Unlike specialized math systems, the model demonstrates general reasoning. Researcher Alexander Wei explained, “a general-purpose reasoning LLM that incorporates experimental techniques.” The AI worked without internet access or computational aids, generating full natural language proofs during two 4.5-hour sessions—mirroring human exam conditions.

“We achieved this milestone by forging advances in general-purpose reinforcement learning and scaling test-time compute,” Wei noted on social media. Former IMO medalists independently graded the AI’s solutions, reaching full consensus on its medal-worthy score.

OpenAI scientist Noam Brown highlighted the model’s extended reasoning powers: “It thinks for hours, unlike previous AIs operating on seconds or minutes.
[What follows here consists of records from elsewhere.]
-- ==== Sys2Proof/Laws/Decode.lean ====
section
/-! SUPPORT. The fields of a word given as a number: each is a quotient and a remainder, so that linear
arithmetic settles what a word built from its fields decodes to (R90, R92). -/

namespace Sys2Proof.Laws

theorem opcodeOf_ofNat (n : Nat) : opcodeOf (BitVec.ofNat 24 n) = n % 16777216 / 1048576 % 16 := by
  simp only [opcodeOf, BitVec.extractLsb'_toNat, BitVec.toNat_ofNat, Nat.shiftRight_eq_div_pow,
    Nat.reducePow]

theorem chipOf_ofNat (n : Nat) : chipOf (BitVec.ofNat 24 n) = n % 16777216 / 65536 % 8 := by
  simp only [chipOf, BitVec.extractLsb'_toNat, BitVec.toNat_ofNat, Nat.shiftRight_eq_div_pow,
    Nat.reducePow]

theorem indexOf_ofNat (n : Nat) : indexOf (BitVec.ofNat 24 n) = n % 16777216 / 256 % 64 := by
  simp only [indexOf, BitVec.extractLsb'_toNat, BitVec.toNat_ofNat, Nat.shiftRight_eq_div_pow,
    Nat.reducePow]

theorem dataOf_ofNat (n : Nat) : (dataOf (BitVec.ofNat 24 n)).toNat = n % 16777216 % 256 := by
  simp only [dataOf, BitVec.extractLsb'_toNat, BitVec.toNat_ofNat, Nat.shiftRight_eq_div_pow,
    Nat.reducePow, pow_zero, Nat.div_one]

theorem reservedZero_ofNat (n : Nat) (h1 : n % 16777216 / 524288 % 2 = 0)
    (h2 : n % 16777216 / 16384 % 4 = 0) : reservedZero (BitVec.ofNat 24 n) = true := by
  simp only [reservedZero, Bool.and_eq_true, beq_iff_eq]
  constructor <;> apply BitVec.eq_of_toNat_eq <;>
    simp only [BitVec.extractLsb'_toNat, BitVec.toNat_ofNat, Nat.shiftRight_eq_div_pow,
      Nat.reducePow, BitVec.ofNat_eq_ofNat, Nat.zero_mod]
  · exact h1
  · exact h2

/-- The number `encode` makes, from fields that fit, and what each field of its word is. -/
theorem packed_fields (op c x v : Nat) (hop : op < 16) (hc : c < 8) (hx : x < 64) (hv : v < 256) :
    (op * 0x100000 + c * 0x10000 + x * 0x100 + v) % 16777216 / 1048576 % 16 = op ∧
    (op * 0x100000 + c * 0x10000 + x * 0x100 + v) % 16777216 / 65536 % 8 = c ∧
    (op * 0x100000 + c * 0x10000 + x * 0x100 + v) % 16777216 / 256 % 64 = x ∧
    (op * 0x100000 + c * 0x10000 + x * 0x100 + v) % 16777216 % 256 = v ∧
    (op * 0x100000 + c * 0x10000 + x * 0x100 + v) % 16777216 / 524288 % 2 = 0 ∧
    (op * 0x100000 + c * 0x10000 + x * 0x100 + v) % 16777216 / 16384 % 4 = 0 := by
  refine ⟨?_, ?_, ?_, ?_, ?_, ?_⟩ <;> omega

end Sys2Proof.Laws
end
Slightly surpassing top human performance represents a huge leap.”

General Reasoning in Research Model Only

Despite this demonstration of general reasoning, OpenAI clarified that the model is strictly experimental and not available to the public. Wei stated, “We don’t plan to release anything with this level of math capability for several months.” The update follows confirmation of the imminent, but separate, release of GPT-5—developed by a different team.

The announcement’s timing is notable: recent benchmarks reveal even state-of-the-art AI models providing solutions “filled with logical errors, incomplete arguments, and even made-up theorems,” as reported by The Decoder.